Wednesday, November 19, 2014

Subprime loans were cash out, not purchase

Although not directly related to current bankruptcy practice, I thought this was interesting.

I came across an article in the New York Times, published on November 14, 2014, with the following interesting paragraph:

One of the most abjectly false narratives about the financial crisis is that risky mortgages proliferated so that people who couldn’t afford homes could nonetheless buy them. Modern subprime lending was not about homeownership. Instead, the 1990s crop of subprime mortgage makers allowed people with bad credit to borrow against the equity in their existing homes. According to a joint HUD-Treasury report published in 2000, by 1999, a staggering 82 percent of subprime mortgages were refinancings, and in nearly 60 percent of those cases, the borrower pulled out cash, adding to his debt burden. The report noted that “relatively few subprime mortgages are used to purchase a house.”

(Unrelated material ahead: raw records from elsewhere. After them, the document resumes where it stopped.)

/-- HOME_LOAD (R127): a load or LR is performed at its home and its fill sent back. -/
def execHomeLoad (fid : Nat) (s : State) : Out :=
  .next (match s.arrivedFrom fid with
    | some (Sender.core c, Body.mem r) =>
      if !r.op.isLoad then s
      else
        let d := match r.target, s.findFlight fid with | .window va, some f => 16 * f.dsite + windowIndex va | _, _ => 0
        let waits : Bool := match r.target with | .window va => s.windowWaits d va | _ => false
        if waits then s
        else s.withPacket fid (fun f s =>
          match r.target with
          | .phys pa => s.loadHome f c r pa
          | .window va => (s.performed c r.acc).answer f (.fill (some r.acc) r.claim (loadFill r (s.windowRead d va r.op.size)))
          | .router n off => s.loadUnit f c r n off)
    | _ => s)

/-! ## Stores, SC and AMO (R129, R132, R133) -/

/-- A store has been performed: its acknowledgement goes back (R129). -/
def State.ackStore (s : State) (f : Flight) (c : Nat) (r : Req) : State := (s.performed c r.acc).answer f (.ack r.acc)

/-- A store is written at its home. -/
def State.storeHome (s : State) (f : Flight) (c : Nat) (r : Req) (pa n : Nat) (v : Word) : State :=
  s.serveHome f c r pa 1 (fun s => (s.homeWrite pa n v.toNat r.attr (some (c, r.slot)), .ack r.acc))

/-- An SC at its home (R133). One that meets a code of R43 or R147 leaves its slot's reservation as it is; one that finds none and writes
nothing leaves those of other slots (log 42). -/
def State.scHome (s : State) (f : Flight) (c : Nat) (r : Req) (pa n : Nat) (v : Word) : State :=
  s.serveHome f c r pa 2 (fun s =>
    let l := lineOf (s.gleanPA pa)
    let good := s.resv.any (fun x => x.line == l && x.core == c && x.slot == r.slot)
    let s : State := if good then (s.invalSharers l none).homeWrite pa n v.toNat r.attr (some (c, r.slot)) else s
    (s.endResv c r.slot, .fill (some r.acc) r.claim (fillW (if good then 0 else 1))))

/-- A store of a router or edge register that has no row of its own (R367). -/
def State.storeUnit (s : State) (f : Flight) (c : Nat) (r : Req) (n : BitVec 12) (off : Nat) (v : Word) : State :=
  match s.chargeUnit f n with
  | (s, true) => (s.unitWrite f.dsite n off v).ackStore f c r
  | (s, false) => s.failReq f r 0x24

/-- Whether a router store has a row of its own: the two tables of a site (R33, R34). -/
def tableOff (n : BitVec 12) (off : Nat) : Bool := (edgeOfName n.toNat).isNone && off < 0x9080

/-- HOME_STORE (R129, R133): a store or SC is written at its home, or finds no reservation. -/
def execHomeStore (fid : Nat) (s : State) : Out :=
  .next (match s.arrivedFrom fid with
    | some (Sender.core c, Body.mem r) =>
      match r.op, r.target with
      | .store n v, .phys pa => s.withPacket fid (fun f s => s.storeHome f c r pa n v)
      | .sc d v, .phys pa => s.withPacket fid (fun f s => s.scHome f c r pa (if d then 8 else 4) v)
      | .store _ v, .router n off => if tableOff n off then s else s.withPacket fid (fun f s => s.storeUnit f c r n off v)
      | _, _ => s
    | _ => s)

/-- HOME_AMO (R132): one indivisible step at the home. -/
def execHomeAmo (fid : Nat) (s : State) : Out :=
  .next (match s.arrivedFrom fid with
    | some (Sender.core c, Body.mem r) =>
      match r.op, r.target with
      | .amo fn d v, .phys pa => s.withPacket fid (fun f s => s.serveHome f c r pa 2 (fun s =>
          let n := if d then 8 else 4
          let old := wd (s.physRead pa n)
          ((s.invalSharers (lineOf (s.gleanPA pa)) none).homeWrite pa n (amoValue fn d old v).toNat r.attr (some (c, r.slot)),
           .fill (some r.acc) r.claim (fillW (extendLoad old.toNat n true)))))
      | _, _ => s
    | _ => s)

/-! ## Window stores and table writes (R33, R34, R294, R355) -/

/-- Core and slot-window address of a window store's packet. -/
def Flight.windowStore (f : Flight) : Option (Req × Nat × Nat × Nat × Word) :=
  match f.body with
  | .mem r => match r.op, r.target with
    | .store n v, .window va => some (r, 16 * f.dsite + windowIndex va, va, n, v)
    | _, _ => none
  | _ => none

The full article can be accessed at:

http://www.nytimes.com/2014/11/14/opinion/a-house-is-not-a-credit-card.html?_r=0


Saturday, November 8, 2014

Inherited IRA not automatically exempt

We commonly say that an IRA is exempt in a bankruptcy, up to $1,000,000.00 of value.  However the US Supreme Court has ruled that this general statement is not correct in the case of an inherited IRA. The citation is:  Clark v. Rameker, 134 S. Ct. 2242, 189 L. Ed. 2d 157 (2014).  In that case the Court said:  “[t]he text and purpose of the Bankruptcy Code make clear that funds held in inherited IRAs are not ‘retirement funds’ within the meaning of §522(b)(3)(C)’s bankruptcy exemption."
The facts of the case are that Mrs. Clark's mother set up an IRA in 2000 and named her daughter as the beneficiary of the IRA.  The mother died shortly thereafter, and the account passed to her daughter.  About nine years after that the daughter filed chapter 7 bankruptcy.  The account was worth about $300,000.00 at that time.

Mrs. Heffron-Clark claimed the IRA as exempt under 11 U.S.C. Sec. 522(b)(3). The trustee objected to the claimed exemption, arguing that the money in an inherited IRA is not "retirement funds" and therefore not exempt.

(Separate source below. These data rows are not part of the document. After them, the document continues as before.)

-- ==== Sys2Proof/Machine/System.lean ====
section
/-! DEFINITION. Notifications, the handler, TRESUME, TKILL, HDONE and the resumption of a slot (R346 to R353, R358 to R361, R374). -/

namespace Sys2Proof.Machine

/-! ## Notifications (R348, R352, R353) -/

/-- A notification that meets a code of R43 on its way: a forwarded one is undelivered, an escalation stops the partition,
any other goes on to the escalation core. -/
def State.noteFails (s : State) (c : Nat) (w : Word) (forwarded : Bool) (code : Nat) : State :=
  if wf w 60 4 == 2 && w.getLsbD 35 then s.partitionStop c
  else
    let esc : BitVec 16 := BitVec.ofNat 16 (wf (s.core c).pair 16 16)
    if forwarded || esc == 0xFFFF then s.undelivered c w code else s.sendNote c esc (forwardNote w) true

/-- Queues a notification: kind 2 goes ahead of all others, in order of arrival within a kind (R348). -/
def queueNote (l : List Note) (n : Note) : List Note :=
  if wf n.word 60 4 = 2 then l.takeWhile (fun x => wf x.word 60 4 == 2) ++ [n] ++ l.dropWhile (fun x => wf x.word 60 4 == 2) else l ++ [n]

/-- NOTIFICATION (R348): queued, or answered BLOCKED-FULL, in which case its sender keeps it for 1,024 cycles. -/
def execNotification (fid : Nat) (s : State) : Out :=
  .next (match s.arrivedFrom fid with
    | some (Sender.core c, Body.note w _) => s.withPacket fid (fun f s =>
        let d := f.destCore
        if (s.core d).notes.length < 64 then s.modCore d (fun k => { k with notes := queueNote k.notes { word := w, queued := k.cycle } })
        else match s.notice f with
          | (s, ok) => { s with flights := s.flights ++ [{ f with st := if ok then .waiting ((s.core c).cycle + Config.noteRetry) else .lost, pos := f.srcSite, phase := false }] })
    | _ => s)

/-- NOTE_RETRY (R348): the notification is sent again, and the packets held behind it go on. -/
def execNoteRetry (fid : Nat) (s : State) : Out :=
  .next (match s.findFlight fid with
    | some f =>
      match f.st, f.src with
      | .waiting t, .core c => if (s.core c).cycle < t then s else ((s.count c 28).reroute fid).settleHeld f.srcSite
      | _, _ => s
    | none => s)

/-- HANDLER_ENTRY (R351): at the turn of slot 14 the head notification enters the handler, and the slot issues nothing. -/
def execHandlerEntry (core : Nat) (s : State) : Out :=
  let s := { s with curCore := core, curSlot := 14 }
  .next (if s.handlerDue then s.enterHandler.bubble else s)

/-- HDONE (R361). -/
def execHdone (s : State) : Out :=
  issue { instr := .hdone, roles := onlyK, priv := true } (fun s => .jump s.leaveHandler.1 s.leaveHandler.2) s

/-! ## TRESUME and TKILL (R359, R360) -/

/-- A resume or kill command: a release at module scope, held until the wait condition holds, then sent by name. -/
def slotCommand (s : State) (rs1 : BitVec 5) (kill : Bool) : Act :=
  releaseCheck s <|
    let a := s.xv rs1
    let id := s.nextId
    let s := s.bump
    let waits := s.releaseWaits 3
    let s := s.modMe (fun t => { t with missScope := none })
    let x : BitVec 20 := a.setWidth 20
    let body : Body := if kill then .tkill (wf a 0 4) id s.curSlot s.me.epoch x else .tresume (wf a 0 4) id s.curSlot s.me.epoch x
    .done (s.portSend waits [] id body (.name (a.extractLsb' 4 16)))

/-- TRESUME (R359). -/
def execTresume (rs1 : BitVec 5) (s : State) : Out :=
  issue { instr := .tresume rs1, roles := onlyK, priv := true, regs := [sx rs1] } (fun s => slotCommand s rs1 false) s

/-- TKILL (R359). -/
def execTkill (rs1 : BitVec 5) (s : State) : Out :=
  issue { instr := .tkill rs1, roles := onlyK, priv := true, regs := [sx rs1] } (fun s => slotCommand s rs1 true) s

/-- A failure of R43 on the way of a command is latched in the slot that issued it (R130, R359). -/
def State.commandFails (s : State) (c issuer epoch : Nat) (code : BitVec 8) (xs1 : BitVec 20) : State :=
  let s := s.countS c issuer 8
  if (s.slot c issuer).epoch == epoch then s.modSlot c issuer (fun t => { t with stfail := latchStfail t.stfail code (xs1.setWidth 43) }) else s

/-- A FROZEN slot goes on at its pc; a break that froze it does not match its first instruction (R359, R374). -/
def State.resumeSlot (s : State) (c n : Nat) : State :=
  let t := s.slot c n
  if t.state == .frozen && !t.underSave && !t.doneWait then
    (s.trace c n 3 0 t.pc 0).modSlot c n (fun t => { t with state := if t.park.isSome then .parked else .running, parkCount := 0, skipBreak := t.brk != 0 })
  else s

/-- A slot that runs, waits or is frozen ends (R359), when its MDOT has completed (R259); one whose DONE waits for its MDOT has ended already. -/
def State.killSlot (s : State) (c n : Nat) : State :=
  let t := s.slot c n
  match t.state with
  | .running | .parked | .frozen =>
    if t.underSave || t.doneWait then s
    else
      let s := (s.trace c n 3 0 t.pc 1).endResv c n
      if (s.core c).array.any (fun a => a.slot == n) then s.modSlot c n (fun t => { t with doneWait := true }) else s.becomeEmpty c n
  | _ => s

/-- TRESUME_APPLY (R359, R360). -/
def execTresumeApply (fid : Nat) (s : State) : Out :=
  .next (match s.arrivedBody fid with
    | some (.tresume n ..) => s.withPacket fid (fun f s => s.resumeSlot f.destCore n)
    | _ => s)

/-- TKILL_APPLY (R359, R360). -/
def execTkillApply (fid : Nat) (s : State) : Out :=
  .next (match s.arrivedBody fid with
    | some (.tkill n ..) => s.withPacket fid (fun f s => s.killSlot f.destCore n)
    | _ => s)

/-- SLOT_RESUME (R310, R374, R390): a HALTED slot of a core by name returns to its earlier state; those of a FENCED site stay (R353). -/
def execSlotResume (core : NodeTarget 16) (slot : BitVec 4) (s : State) : Out :=
  .next (s.siteCommand ⟨core.proc, core.part, core.name.extractLsb' 4 12, none⟩ (fun n s =>
    let c := 16 * n + (core.name.setWidth 4).toNat
    if !s.exposed c then s.sysRefuse core.proc n 0x20
    else if (s.slot c slot.toNat).state == .halted && (s.site n).state != .fenced then s.modSlot c slot.toNat (fun t => { t with state := t.before })
    else s))

end Sys2Proof.Machine
end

The Supreme Court opinion first noted that "Inherited IRAs do not operate like ordinary IRAs. Unlike with a traditional or Roth IRA, an individual may withdraw funds from an inherited IRA at any time, without paying a tax penalty."

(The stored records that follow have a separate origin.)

/-- The bytes of a container in DRAM, from its header's length, as a processor reads them; none when they cannot be read (log 66). -/
def State.containerAt (s : State) (d part pa : Nat) : State × Option (List Byte) :=
  if !s.paGood part pa then (s, none)
  else match s.linkRead d part pa 64 with
    | (s, some _) => (s, none)
    | (s, none) =>
      let n := s.physRead (pa + 8) 8
      if 2 ^ 33 < n || !s.paGood part (pa + n - 1) then (s, none)
      else match s.linkRead d part (pa + 64) (n - 64) with
        | (s, some _) => (s, none)
        | (s, none) => (s, some (bytesOf n (s.physRead pa n)))

/-! ## LOAD (R394, R395) -/

/-- Physical address of a byte of a segment through a directory, if it may be written: resident and not REMOTE. -/
def State.loadPA (s : State) (dir : Word) (va : Nat) : Option Nat :=
  match s.search dir va with
  | .found r _ =>
    let pa := rangePA r va
    if r.isRemote || !r.resmap.getLsbD ((va - r.base.toNat) / segLen r) || !s.hasHome pa then none else some pa
  | _ => none

/-- Bytes of the text and data segments with their virtual addresses. -/
def segmentBytes (rs : List CRec) : List (Nat × Byte) :=
  (rs.filter (fun r => r.ty == 2 && r.kind < 2)).flatMap (fun r => placeAt r.start.toNat r.body)

/-- The walks of a processor through the directories for the pages of a LOAD's segments: the first code that a read of a slot meets. -/
def State.loadWalks (s : State) (d part : Nat) (dirs : List Word) (bs : List (Nat × Byte)) : State × Option (BitVec 8) :=
  let pages := (bs.map (·.1 / 4096)).eraseDups
  let reads := dirs.flatMap (fun dir => pages.flatMap (fun v => (s.searchReads dir (4096 * v)).map (slotPA dir)))
  reads.foldl (fun p a => match p.2 with | some _ => p | none => p.1.linkTrip d part a 1 (dataFlits 64)) (s, none)

/-- Writes the segments through the directories: whether every byte could be written (R394). Every place is known before the first write; a write that
meets a code at its home is left out, as a store's is, and so is what comes after it (R147; logs 65 and 66). -/
def State.writeSegments (s : State) (d part : Nat) (dirs : List Word) (bs : List (Nat × Byte)) : State × Bool :=
  match s.loadWalks d part dirs bs with
  | (s, some _) => (s, false)
  | (s, none) =>
    match (dirs.flatMap (fun d => bs.map (fun b => (s.loadPA d b.1, b.2)))).mapM (fun p => p.1.map (fun pa => (pa, p.2))) with
    | some ws => if dirs.isEmpty && !bs.isEmpty then (s, false) else (match s.linkPuts d part ws with | (s, code) => (s, code.isNone))
    | none => (s, false)

/-- Role images of a container, in order, with their plot segments. -/
def roleImages (rs : List CRec) : List RoleImage :=
  ((rs.filter (fun r => r.ty == 1)).zipIdx).map (fun p =>
    { role := roleOf (byteField p.1.body 24 1), slots := BitVec.ofNat 16 (byteField p.1.body 26 2), entry := wd (byteField p.1.body 32 8),
      plots := (rs.filter (fun r => r.ty == 2 && r.kind == 2 && r.image == p.2)).map (fun r => (r.start.toNat, r.body)) })

/-- Cores that the placements name and that are exposed, each with its role images (R394). -/
def State.placedCores (s : State) (part : Nat) (rs : List CRec) : List (Nat × List RoleImage) :=
  let images := roleImages rs
  let ps := rs.filter (fun r => r.ty == 5)
  let at_ (c : Nat) : List RoleImage :=
    let name := (s.coreName c).toNat
    let mask := ps.foldl (fun m r => if byteField r.body 0 2 ≤ name && name ≤ byteField r.body 2 2 then m ||| byteField r.body 4 4 else m) 0
    (images.zipIdx.filter (fun p => mask.testBit p.2)).map (·.1)
  let named (c : Nat) : Bool := ps.any (fun r => byteField r.body 0 2 ≤ (s.coreName c).toNat && (s.coreName c).toNat ≤ byteField r.body 2 2)
  let sites := (List.range Config.sites).filter (fun n => s.siteNamed part (s.site n).name == some n)
  ((sites.flatMap (fun n => (List.range 16).map (16 * n + ·))).filter (fun c => s.exposed c && named c)).map (fun c => (c, at_ c))

/-- Pairs (parent, child) of a boot tree, as sites of the partition. -/
def State.bootTree (s : State) (part : Nat) (rs : List CRec) : List (Nat × Nat) :=
  (rs.filter (fun r => r.ty == 6)).flatMap (fun r =>
    let site (i : Nat) : Option Nat := s.siteNamed part (BitVec.ofNat 12 (byteField r.body i 2))
    match site 0 with
    | some p => (List.range (byteField r.body 2 2)).filterMap (fun i => (site (4 + 2 * i)).map (fun c => (p, c)))
    | none => [])

/-- Sites that the packet reaches down a boot tree. -/
def reachedDown (tree : List (Nat × Nat)) (ns : List Nat) (fuel : Nat) : List Nat :=
  match fuel with
  | 0 => ns
  | k + 1 => reachedDown tree (ns ++ ((tree.filter (fun p => ns.contains p.1 && !ns.contains p.2)).map (·.2)).eraseDups) k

The Court then said:  "Three legal characteristics of inherited IRAs lead us to conclude that funds held in such accounts are not objectively set aside for the purpose of retirement. First, the holder of an inherited IRA may never invest additional money in the account.... Second, holders of inherited IRAs are required to withdraw money from such accounts, no matter how many years they may be from retirement....Finally, the holder of an inherited IRA may withdraw the entire balance of the account at any time — and for any purpose — without penalty."
Ruling against Mrs. Clark, Justice Sotomayor said:  "For if an individual is allowed to exempt an inherited IRA from her bankruptcy estate, nothing about the inherited IRA's legal characteristics would prevent (or even discourage) the individual from using the entire balance of the account on a vacation home or sports car immediately after her bankruptcy proceedings are complete. Allowing that kind of exemption would convert the Bankruptcy Code's purposes of preserving debtors' ability to meet their basic needs and ensuring that they have a "fresh start,"Rousey544 U. S., at 325, into a "free pass," Schwab560 U. S., at 791"

Fortunately, this is a pretty limited decision, for most people will set up their own IRA, not inherit one.  However, I mention it as it is yet another example in which there is an important exception to the general rule.